• _Material to process_
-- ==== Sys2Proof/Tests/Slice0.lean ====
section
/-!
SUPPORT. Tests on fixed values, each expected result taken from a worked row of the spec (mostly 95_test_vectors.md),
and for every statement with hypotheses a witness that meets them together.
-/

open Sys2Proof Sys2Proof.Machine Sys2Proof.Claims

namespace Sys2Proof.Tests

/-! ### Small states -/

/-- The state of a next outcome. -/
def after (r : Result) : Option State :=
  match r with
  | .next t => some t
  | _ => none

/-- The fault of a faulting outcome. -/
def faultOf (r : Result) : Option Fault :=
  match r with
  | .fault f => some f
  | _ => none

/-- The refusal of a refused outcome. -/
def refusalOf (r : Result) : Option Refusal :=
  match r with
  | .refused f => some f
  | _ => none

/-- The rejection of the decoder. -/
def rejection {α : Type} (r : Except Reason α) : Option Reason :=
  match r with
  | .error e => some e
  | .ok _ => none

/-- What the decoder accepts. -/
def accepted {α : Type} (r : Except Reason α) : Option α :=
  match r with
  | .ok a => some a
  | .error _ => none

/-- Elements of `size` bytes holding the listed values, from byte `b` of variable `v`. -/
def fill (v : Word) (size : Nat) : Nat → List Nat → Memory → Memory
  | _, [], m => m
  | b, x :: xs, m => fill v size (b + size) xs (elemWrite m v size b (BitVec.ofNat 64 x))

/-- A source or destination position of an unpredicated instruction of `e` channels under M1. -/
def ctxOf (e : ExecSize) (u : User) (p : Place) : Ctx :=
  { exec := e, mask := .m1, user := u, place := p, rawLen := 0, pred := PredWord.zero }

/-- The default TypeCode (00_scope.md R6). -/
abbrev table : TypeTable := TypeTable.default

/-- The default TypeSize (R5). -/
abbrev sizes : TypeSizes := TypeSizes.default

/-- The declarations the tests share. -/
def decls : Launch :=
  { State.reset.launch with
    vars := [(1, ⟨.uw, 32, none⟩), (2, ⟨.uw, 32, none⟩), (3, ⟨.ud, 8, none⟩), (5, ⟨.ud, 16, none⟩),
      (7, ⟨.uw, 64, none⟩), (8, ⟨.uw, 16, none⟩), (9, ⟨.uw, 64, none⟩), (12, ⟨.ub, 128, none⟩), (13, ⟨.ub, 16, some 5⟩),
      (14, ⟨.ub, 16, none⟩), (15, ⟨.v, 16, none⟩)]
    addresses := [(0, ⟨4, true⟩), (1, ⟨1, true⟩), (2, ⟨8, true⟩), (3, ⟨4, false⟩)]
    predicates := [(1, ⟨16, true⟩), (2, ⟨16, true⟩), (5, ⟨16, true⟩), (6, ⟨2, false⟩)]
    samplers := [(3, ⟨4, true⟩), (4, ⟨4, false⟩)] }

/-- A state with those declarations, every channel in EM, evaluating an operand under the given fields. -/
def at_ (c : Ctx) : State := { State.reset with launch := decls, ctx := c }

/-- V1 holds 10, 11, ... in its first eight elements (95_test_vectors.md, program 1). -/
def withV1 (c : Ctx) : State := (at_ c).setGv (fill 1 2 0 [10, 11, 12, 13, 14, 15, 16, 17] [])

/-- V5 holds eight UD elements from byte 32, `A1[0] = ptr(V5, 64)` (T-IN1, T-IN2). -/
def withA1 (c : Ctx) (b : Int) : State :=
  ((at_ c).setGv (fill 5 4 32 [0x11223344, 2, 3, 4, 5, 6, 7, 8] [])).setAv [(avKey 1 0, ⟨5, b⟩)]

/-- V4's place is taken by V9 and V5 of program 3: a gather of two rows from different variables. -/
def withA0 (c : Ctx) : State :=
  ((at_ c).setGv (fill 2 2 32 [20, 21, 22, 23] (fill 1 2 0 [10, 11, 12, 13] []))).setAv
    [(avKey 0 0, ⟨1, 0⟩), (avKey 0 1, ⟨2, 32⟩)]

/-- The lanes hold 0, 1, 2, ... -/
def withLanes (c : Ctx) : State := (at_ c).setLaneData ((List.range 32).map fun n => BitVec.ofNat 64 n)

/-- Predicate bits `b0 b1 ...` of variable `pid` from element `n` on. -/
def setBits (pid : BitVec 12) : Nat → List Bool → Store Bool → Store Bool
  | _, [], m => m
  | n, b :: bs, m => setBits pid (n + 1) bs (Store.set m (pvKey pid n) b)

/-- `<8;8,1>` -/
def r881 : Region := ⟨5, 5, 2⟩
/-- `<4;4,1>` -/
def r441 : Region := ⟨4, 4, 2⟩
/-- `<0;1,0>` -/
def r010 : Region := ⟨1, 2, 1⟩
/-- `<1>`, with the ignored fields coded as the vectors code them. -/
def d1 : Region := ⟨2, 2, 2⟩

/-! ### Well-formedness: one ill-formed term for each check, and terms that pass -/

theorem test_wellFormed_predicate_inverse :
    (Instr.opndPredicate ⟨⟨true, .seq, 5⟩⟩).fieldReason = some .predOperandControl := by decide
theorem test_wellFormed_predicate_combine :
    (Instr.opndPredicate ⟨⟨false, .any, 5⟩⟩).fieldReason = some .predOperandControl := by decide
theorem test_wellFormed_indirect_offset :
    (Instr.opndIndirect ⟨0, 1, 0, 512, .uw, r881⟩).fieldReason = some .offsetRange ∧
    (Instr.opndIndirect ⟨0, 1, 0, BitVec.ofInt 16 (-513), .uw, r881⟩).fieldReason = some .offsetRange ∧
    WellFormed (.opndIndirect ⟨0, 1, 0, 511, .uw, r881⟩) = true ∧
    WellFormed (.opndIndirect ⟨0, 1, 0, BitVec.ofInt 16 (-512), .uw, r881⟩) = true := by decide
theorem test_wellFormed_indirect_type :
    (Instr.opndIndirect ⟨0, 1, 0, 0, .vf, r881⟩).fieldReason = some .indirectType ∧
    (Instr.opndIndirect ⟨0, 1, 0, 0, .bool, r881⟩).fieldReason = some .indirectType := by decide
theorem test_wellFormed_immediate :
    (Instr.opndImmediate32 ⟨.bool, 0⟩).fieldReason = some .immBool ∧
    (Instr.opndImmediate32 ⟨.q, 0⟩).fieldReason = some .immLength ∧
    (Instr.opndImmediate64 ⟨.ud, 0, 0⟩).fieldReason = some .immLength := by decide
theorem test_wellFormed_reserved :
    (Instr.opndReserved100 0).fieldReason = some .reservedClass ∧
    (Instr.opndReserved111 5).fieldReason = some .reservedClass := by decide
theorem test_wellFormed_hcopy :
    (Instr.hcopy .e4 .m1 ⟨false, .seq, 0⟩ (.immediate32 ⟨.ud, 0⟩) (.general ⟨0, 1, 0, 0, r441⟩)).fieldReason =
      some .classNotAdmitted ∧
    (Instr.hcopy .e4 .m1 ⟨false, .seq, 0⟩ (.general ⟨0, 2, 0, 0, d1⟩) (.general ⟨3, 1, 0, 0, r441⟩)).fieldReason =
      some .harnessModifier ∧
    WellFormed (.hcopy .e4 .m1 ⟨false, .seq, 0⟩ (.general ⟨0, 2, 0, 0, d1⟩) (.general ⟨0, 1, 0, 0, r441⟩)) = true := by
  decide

• _Problem statement_
Having read the material, transcribe all of it exactly.

• _Response_
-- ==== Sys2Proof/Tests/Slice0.lean ====
section
/-!
SUPPORT. Tests on fixed values, each expected result taken from a worked row of the spec (mostly 95_test_vectors.md),
and for every statement with hypotheses a witness that meets them together.
-/

open Sys2Proof Sys2Proof.Machine Sys2Proof.Claims

namespace Sys2Proof.Tests

/-! ### Small states -/

/-- The state of a next outcome. -/
def after (r : Result) : Option State :=
  match r with
  | .next t => some t
  | _ => none

/-- The fault of a faulting outcome. -/
def faultOf (r : Result) : Option Fault :=
  match r with
  | .fault f => some f
  | _ => none

/-- The refusal of a refused outcome. -/
def refusalOf (r : Result) : Option Refusal :=
  match r with
  | .refused f => some f
  | _ => none

/-- The rejection of the decoder. -/
def rejection {α : Type} (r : Except Reason α) : Option Reason :=
  match r with
  | .error e => some e
  | .ok _ => none

/-- What the decoder accepts. -/
def accepted {α : Type} (r : Except Reason α) : Option α :=
  match r with
  | .ok a => some a
  | .error _ => none

/-- Elements of `size` bytes holding the listed values, from byte `b` of variable `v`. -/
def fill (v : Word) (size : Nat) : Nat → List Nat → Memory → Memory
  | _, [], m => m
  | b, x :: xs, m => fill v size (b + size) xs (elemWrite m v size b (BitVec.ofNat 64 x))

/-- A source or destination position of an unpredicated instruction of `e` channels under M1. -/
def ctxOf (e : ExecSize) (u : User) (p : Place) : Ctx :=
  { exec := e, mask := .m1, user := u, place := p, rawLen := 0, pred := PredWord.zero }

/-- The default TypeCode (00_scope.md R6). -/
abbrev table : TypeTable := TypeTable.default

/-- The default TypeSize (R5). -/
abbrev sizes : TypeSizes := TypeSizes.default

/-- The declarations the tests share. -/
def decls : Launch :=
  { State.reset.launch with
    vars := [(1, ⟨.uw, 32, none⟩), (2, ⟨.uw, 32, none⟩), (3, ⟨.ud, 8, none⟩), (5, ⟨.ud, 16, none⟩),
      (7, ⟨.uw, 64, none⟩), (8, ⟨.uw, 16, none⟩), (9, ⟨.uw, 64, none⟩), (12, ⟨.ub, 128, none⟩), (13, ⟨.ub, 16, some 5⟩),
      (14, ⟨.ub, 16, none⟩), (15, ⟨.v, 16, none⟩)]
    addresses := [(0, ⟨4, true⟩), (1, ⟨1, true⟩), (2, ⟨8, true⟩), (3, ⟨4, false⟩)]
    predicates := [(1, ⟨16, true⟩), (2, ⟨16, true⟩), (5, ⟨16, true⟩), (6, ⟨2, false⟩)]
    samplers := [(3, ⟨4, true⟩), (4, ⟨4, false⟩)] }

/-- A state with those declarations, every channel in EM, evaluating an operand under the given fields. -/
def at_ (c : Ctx) : State := { State.reset with launch := decls, ctx := c }

/-- V1 holds 10, 11, ... in its first eight elements (95_test_vectors.md, program 1). -/
def withV1 (c : Ctx) : State := (at_ c).setGv (fill 1 2 0 [10, 11, 12, 13, 14, 15, 16, 17] [])

/-- V5 holds eight UD elements from byte 32, `A1[0] = ptr(V5, 64)` (T-IN1, T-IN2). -/
def withA1 (c : Ctx) (b : Int) : State :=
  ((at_ c).setGv (fill 5 4 32 [0x11223344, 2, 3, 4, 5, 6, 7, 8] [])).setAv [(avKey 1 0, ⟨5, b⟩)]

/-- V4's place is taken by V9 and V5 of program 3: a gather of two rows from different variables. -/
def withA0 (c : Ctx) : State :=
  ((at_ c).setGv (fill 2 2 32 [20, 21, 22, 23] (fill 1 2 0 [10, 11, 12, 13] []))).setAv
    [(avKey 0 0, ⟨1, 0⟩), (avKey 0 1, ⟨2, 32⟩)]

/-- The lanes hold 0, 1, 2, ... -/
def withLanes (c : Ctx) : State := (at_ c).setLaneData ((List.range 32).map fun n => BitVec.ofNat 64 n)

/-- Predicate bits `b0 b1 ...` of variable `pid` from element `n` on. -/
def setBits (pid : BitVec 12) : Nat → List Bool → Store Bool → Store Bool
  | _, [], m => m
  | n, b :: bs, m => setBits pid (n + 1) bs (Store.set m (pvKey pid n) b)

/-- `<8;8,1>` -/
def r881 : Region := ⟨5, 5, 2⟩
/-- `<4;4,1>` -/
def r441 : Region := ⟨4, 4, 2⟩
/-- `<0;1,0>` -/
def r010 : Region := ⟨1, 2, 1⟩
/-- `<1>`, with the ignored fields coded as the vectors code them. -/
def d1 : Region := ⟨2, 2, 2⟩

/-! ### Well-formedness: one ill-formed term for each check, and terms that pass -/

theorem test_wellFormed_predicate_inverse :
    (Instr.opndPredicate ⟨⟨true, .seq, 5⟩⟩).fieldReason = some .predOperandControl := by decide
theorem test_wellFormed_predicate_combine :
    (Instr.opndPredicate ⟨⟨false, .any, 5⟩⟩).fieldReason = some .predOperandControl := by decide
theorem test_wellFormed_indirect_offset :
    (Instr.opndIndirect ⟨0, 1, 0, 512, .uw, r881⟩).fieldReason = some .offsetRange ∧
    (Instr.opndIndirect ⟨0, 1, 0, BitVec.ofInt 16 (-513), .uw, r881⟩).fieldReason = some .offsetRange ∧
    WellFormed (.opndIndirect ⟨0, 1, 0, 511, .uw, r881⟩) = true ∧
    WellFormed (.opndIndirect ⟨0, 1, 0, BitVec.ofInt 16 (-512), .uw, r881⟩) = true := by decide
theorem test_wellFormed_indirect_type :
    (Instr.opndIndirect ⟨0, 1, 0, 0, .vf, r881⟩).fieldReason = some .indirectType ∧
    (Instr.opndIndirect ⟨0, 1, 0, 0, .bool, r881⟩).fieldReason = some .indirectType := by decide
theorem test_wellFormed_immediate :
    (Instr.opndImmediate32 ⟨.bool, 0⟩).fieldReason = some .immBool ∧
    (Instr.opndImmediate32 ⟨.q, 0⟩).fieldReason = some .immLength ∧
    (Instr.opndImmediate64 ⟨.ud, 0, 0⟩).fieldReason = some .immLength := by decide
theorem test_wellFormed_reserved :
    (Instr.opndReserved100 0).fieldReason = some .reservedClass ∧
    (Instr.opndReserved111 5).fieldReason = some .reservedClass := by decide
theorem test_wellFormed_hcopy :
    (Instr.hcopy .e4 .m1 ⟨false, .seq, 0⟩ (.immediate32 ⟨.ud, 0⟩) (.general ⟨0, 1, 0, 0, r441⟩)).fieldReason =
      some .classNotAdmitted ∧
    (Instr.hcopy .e4 .m1 ⟨false, .seq, 0⟩ (.general ⟨0, 2, 0, 0, d1⟩) (.general ⟨3, 1, 0, 0, r441⟩)).fieldReason =
      some .harnessModifier ∧
    WellFormed (.hcopy .e4 .m1 ⟨false, .seq, 0⟩ (.general ⟨0, 2, 0, 0, d1⟩) (.general ⟨0, 1, 0, 0, r441⟩)) = true := by
  decide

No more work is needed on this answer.